-- ==== Sys2Proof/Certificates/Slice0/Obligations.lean ====
section
/-! DEFINITION. The statements for the provers.  Most say what state a command's own effect leads to; `finish` then lets
other units act on it, and `FinishInACalmModule` says when that is nothing. -/
open Sys2Proof Sys2Proof.Machine

/-- A step runs the command at the front of the queue, with the rest of the queue left (spec/95_what_each_step_holds.md).
For every command c and state s, the step of s with c put at the front of its queue is exec of c at s with the queue
that stood behind it. -/
def Obligations.TheFrontCommandIsRun : Prop :=
  ∀ (c : Instr) (s : State) (l : List Instr),
    step { s with pending := c :: l } = exec c { s with pending := l }

/-- With no command waiting, a step advances every running clock by one tick and the queue stays empty (the model's choice, log entry 2) (R93, R12).
On an empty queue a step answers the next state in which every counter that runs has advanced by one tick of 1 ns,
and what that makes due (LIVE writes at a cycle boundary passed) has been done. The spec lists no tick command; that
the empty queue idles so is DESIGN CHOICE of log entry 2. -/
def Obligations.AnIdleStepIsATick : Prop :=
  ∀ s : State, s.pending = [] →
    step s = .next (finish s (runTicks 1 s.m))

/-- Every command that names things of the module completes, leaving the queue alone; any other is refused by name (R1, R21, R44, R237, R269).
For every command and state: if the command's operands name things that exist (Instr.wf), exec answers a next state
with the same queue and no fuse operation left over; if not, exec refuses it with noSuchObject. No command ends in a
fault. -/
def Obligations.CommandsCompleteOnWhatExists : Prop :=
  ∀ (c : Instr) (s : State),
    (c.wf = true → ∃ t, exec c s = .next t ∧ t.pending = s.pending ∧ t.m.burn = [])
    ∧ (c.wf = false → exec c s = .refused .noSuchObject)

/-- Register reads and writes act on the register they reach, and a read answers its value (R7, R8, R9, R116, R541).
For a function that reaches its endpoint (link up, function exists, D0) and an aligned access that leads to a
register: a 4-byte write of a 32-bit register and an 8-byte write of a 64-bit one (REGISTER_WRITE) write that
register; a 4-byte read of the lower half of a 64-bit register (LOWER_HALF_READ) answers the low word and captures
the upper word of the same read; a 4-byte read (READ_CLEAR) answers the register's value and leaves what regRead
leaves (RC fields cleared); COUNTER_READ and ETL_NOW_NS_READ answer the whole 64-bit register in one read. -/
def Obligations.RegisterAccessesReachTheRegister : Prop :=
    (∀ d f off val ans r i (s : State), d < 4 → f < 1026 → val < 2 ^ 64 → reaches d f off s.m = true → off % 4 = 0 →
        locate d f off s.m = .reg r i false false → r.bits = 32 →
        exec (.registerWrite d f off 4 val ans) s = .next (finish s (regWrite s.fuse r d f i (val % 2 ^ 32) m32 ans s.m)))
    ∧ (∀ d f off val ans r i (s : State), d < 4 → f < 1026 → val < 2 ^ 64 → reaches d f off s.m = true → off % 8 = 0 →
        locate d f off s.m = .reg r i false false → r.bits = 64 →
        exec (.registerWrite d f off 8 val ans) s = .next (finish s (regWrite s.fuse r d f i val m64 ans s.m)))
    ∧ (∀ d f off r i ro (s : State), d < 4 → f < 1026 → reaches d f off s.m = true → off % 4 = 0 →
        locate d f off s.m = .reg r i false ro → r.bits = 64 → r.off ≠ F.CRK_SLOT_WAIT_STATUS.reg →
        exec (.lowerHalfRead d f off) s = .next (finish s
          (answerRead d f off ((regRead s.fuse r d f i m64 s.m).1 % 2 ^ 32)
            (setHalf d f { halfOf d f s.m with rReg := some (halfKey r i, (regRead s.fuse r d f i m64 s.m).1 >>> 32) }
              (regRead s.fuse r d f i m64 s.m).2))))
    ∧ (∀ d f off r i ro (s : State), d < 4 → f < 1026 → reaches d f off s.m = true → off % 4 = 0 →
        locate d f off s.m = .reg r i false ro → r.bits = 32 → r.off ≠ F.CRK_SLOT_WAIT_STATUS.reg →
        exec (.readClear d f off 4) s = .next (finish s
          (answerRead d f off (regRead s.fuse r d f i m32 s.m).1 (regRead s.fuse r d f i m32 s.m).2)))
    ∧ (∀ d f i r j ro (s : State), d < 4 → f < 1026 → i < 704 → reaches d f (counterOff d f i s.m) s.m = true →
        locate d f (counterOff d f i s.m) s.m = .reg r j false ro → r.bits = 64 → r.off ≠ F.CRK_SLOT_WAIT_STATUS.reg →
        exec (.counterRead d f i) s = .next (finish s
          (answerRead d f (counterOff d f i s.m) (regRead s.fuse r d f j m64 s.m).1 (regRead s.fuse r d f j m64 s.m).2)))
    ∧ (∀ d r j ro (s : State), d < 4 → reaches d 0 0x300008 s.m = true →
        locate d 0 0x300008 s.m = .reg r j false ro → r.bits = 64 → r.off ≠ F.CRK_SLOT_WAIT_STATUS.reg →
        exec (.etlNowNsRead d 8) s = .next (finish s
          (answerRead d 0 0x300008 (regRead s.fuse r d 0 j m64 s.m).1 (regRead s.fuse r d 0 j m64 s.m).2)))

/-- An access to a function out of reach has no effect; one of a bad size or alignment only counts BAD_SIZE; SLOT_WAIT is read by the wait (R7, R8, R337).
A register write or read of a function that does not reach its endpoint (link down, function absent or not in D0)
leaves the module as it is. One whose size is not 4 or 8 bytes, or whose offset is not a multiple of it, increments
HIF_ACC_ERR.BAD_SIZE and changes nothing else; a read is answered with all ones. A read of SLOT_WAIT, of all of it
or of its lower half, is the read of R337; of its lower half it captures an upper half of 0. -/
def Obligations.AccessesThatReachNoRegister : Prop :=
    (∀ d f off size val ans (s : State), d < 4 → f < 1026 → 0 < size → val < 2 ^ 64 → reaches d f off s.m = false →
        exec (.registerWrite d f off size val ans) s = .next (finish s s.m)
        ∧ exec (.readClear d f off size) s = .next (finish s s.m)
        ∧ exec (.lowerHalfRead d f off) s = .next (finish s s.m))
    ∧ (∀ d f off size val ans (s : State), d < 4 → f < 1026 → 0 < size → val < 2 ^ 64 → reaches d f off s.m = true →
        ((size ≠ 4 ∧ size ≠ 8) ∨ off % size ≠ 0) →
        exec (.registerWrite d f off size val ans) s = .next (finish s (bump F.HIF_ACC_ERR_BAD_SIZE d 0 s.m))
        ∧ exec (.readClear d f off size) s = .next (finish s
            (answerRead d f off (2 ^ (8 * size) - 1) (bump F.HIF_ACC_ERR_BAD_SIZE d 0 s.m))))
    ∧ (∀ d f off r i ro (s : State), d < 4 → f < 1026 → reaches d f off s.m = true → off % 4 = 0 →
        locate d f off s.m = .reg r i false ro → r.off = F.CRK_SLOT_WAIT_STATUS.reg →
        ∀ m, m = setHalf d f { halfOf d f s.m with rReg := some (halfKey r i, 0) } s.m →
        exec (.lowerHalfRead d f off) s = .next (finish s (slotWaitRead d i (f, off) m))
        ∧ exec (.readClear d f off 4) s = .next (finish s (slotWaitRead d i (f, off) m))
        ∧ (off % 8 = 0 → exec (.readClear d f off 8) s = .next (finish s (slotWaitRead d i (f, off) s.m))))

/-- A counter that wraps goes to zero and sets WRAPPED; LIVE writes take effect at a cycle boundary; the sampler restarts when enabled (R11, R12, R537, R550).
COUNTER_WRAP of a counter of a die (0 to 703) or of the Shepherd (0 to 191) whose clock runs sets the count to 0 and
its WRAPPED bit, leaving every other counter. LIVE_WRITE_APPLY on a served die lets its counter reach the next cycle
boundary and takes the pending LIVE writes of that die and no others into force. SAMPLER_ENABLE sets ENABLE; from 0,
it clears the ring indices and restarts the sampler; cleared, every followed entry is dropped. -/
def Obligations.CountersAndLiveWrites : Prop :=
    (∀ d i (s : State), (clock d s.m).run = true → ((d < 4 ∧ i < 704) ∨ (d = 4 ∧ i < 192)) →
        exec (.counterWrap d i) s = .next (finish s { s.m with
          ctr := NMap.set 0 s.m.ctr (d * 1024 + i) 0, ctrWrap := NMap.set false s.m.ctrWrap (d * 1024 + i) true }))
    ∧ (∀ d ans (s : State), d < 4 → hostUp d s.m = true →
        exec (.liveWriteApply d ans) s = .next (finish s
          (applyKeys d ((NMap.keys (cycleBoundary d s.m).live).filter (fun k => keyDie k == d)) ans (cycleBoundary d s.m))))
    ∧ (∀ d (s : State), d < 4 → hostUp d s.m = true → curB F.SMP_CTRL_ENABLE d 0 s.m = false →
        exec (.samplerEnable d true) s = .next (finish s (setSmp d Smp.reset (wr F.SMP_RING_IDX_TAIL d 0 0
          (force F.SMP_RING_IDX_HEAD d 0 0 (force F.SMP_CTRL_ENABLE d 0 1 s.m))))))
    ∧ (∀ d (s : State), d < 4 → hostUp d s.m = true →
        exec (.samplerEnable d false) s = .next (finish s
          (setSmp d { smpOf d s.m with follow := [] } (force F.SMP_CTRL_ENABLE d 0 0 s.m))))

> [Task description]:
Output the lines of the records above exactly as they appear, from the line containing "exec (.counterWrap d" through the line containing "(applyKeys d ((NMap.keys".

> [Solution for this exercise]:
        exec (.counterWrap d i) s = .next (finish s { s.m with
          ctr := NMap.set 0 s.m.ctr (d * 1024 + i) 0, ctrWrap := NMap.set false s.m.ctrWrap (d * 1024 + i) true }))
    ∧ (∀ d ans (s : State), d < 4 → hostUp d s.m = true →
        exec (.liveWriteApply d ans) s = .next (finish s
          (applyKeys d ((NMap.keys (cycleBoundary d s.m).live).filter (fun k => keyDie k == d)) ans (cycleBoundary d s.m))))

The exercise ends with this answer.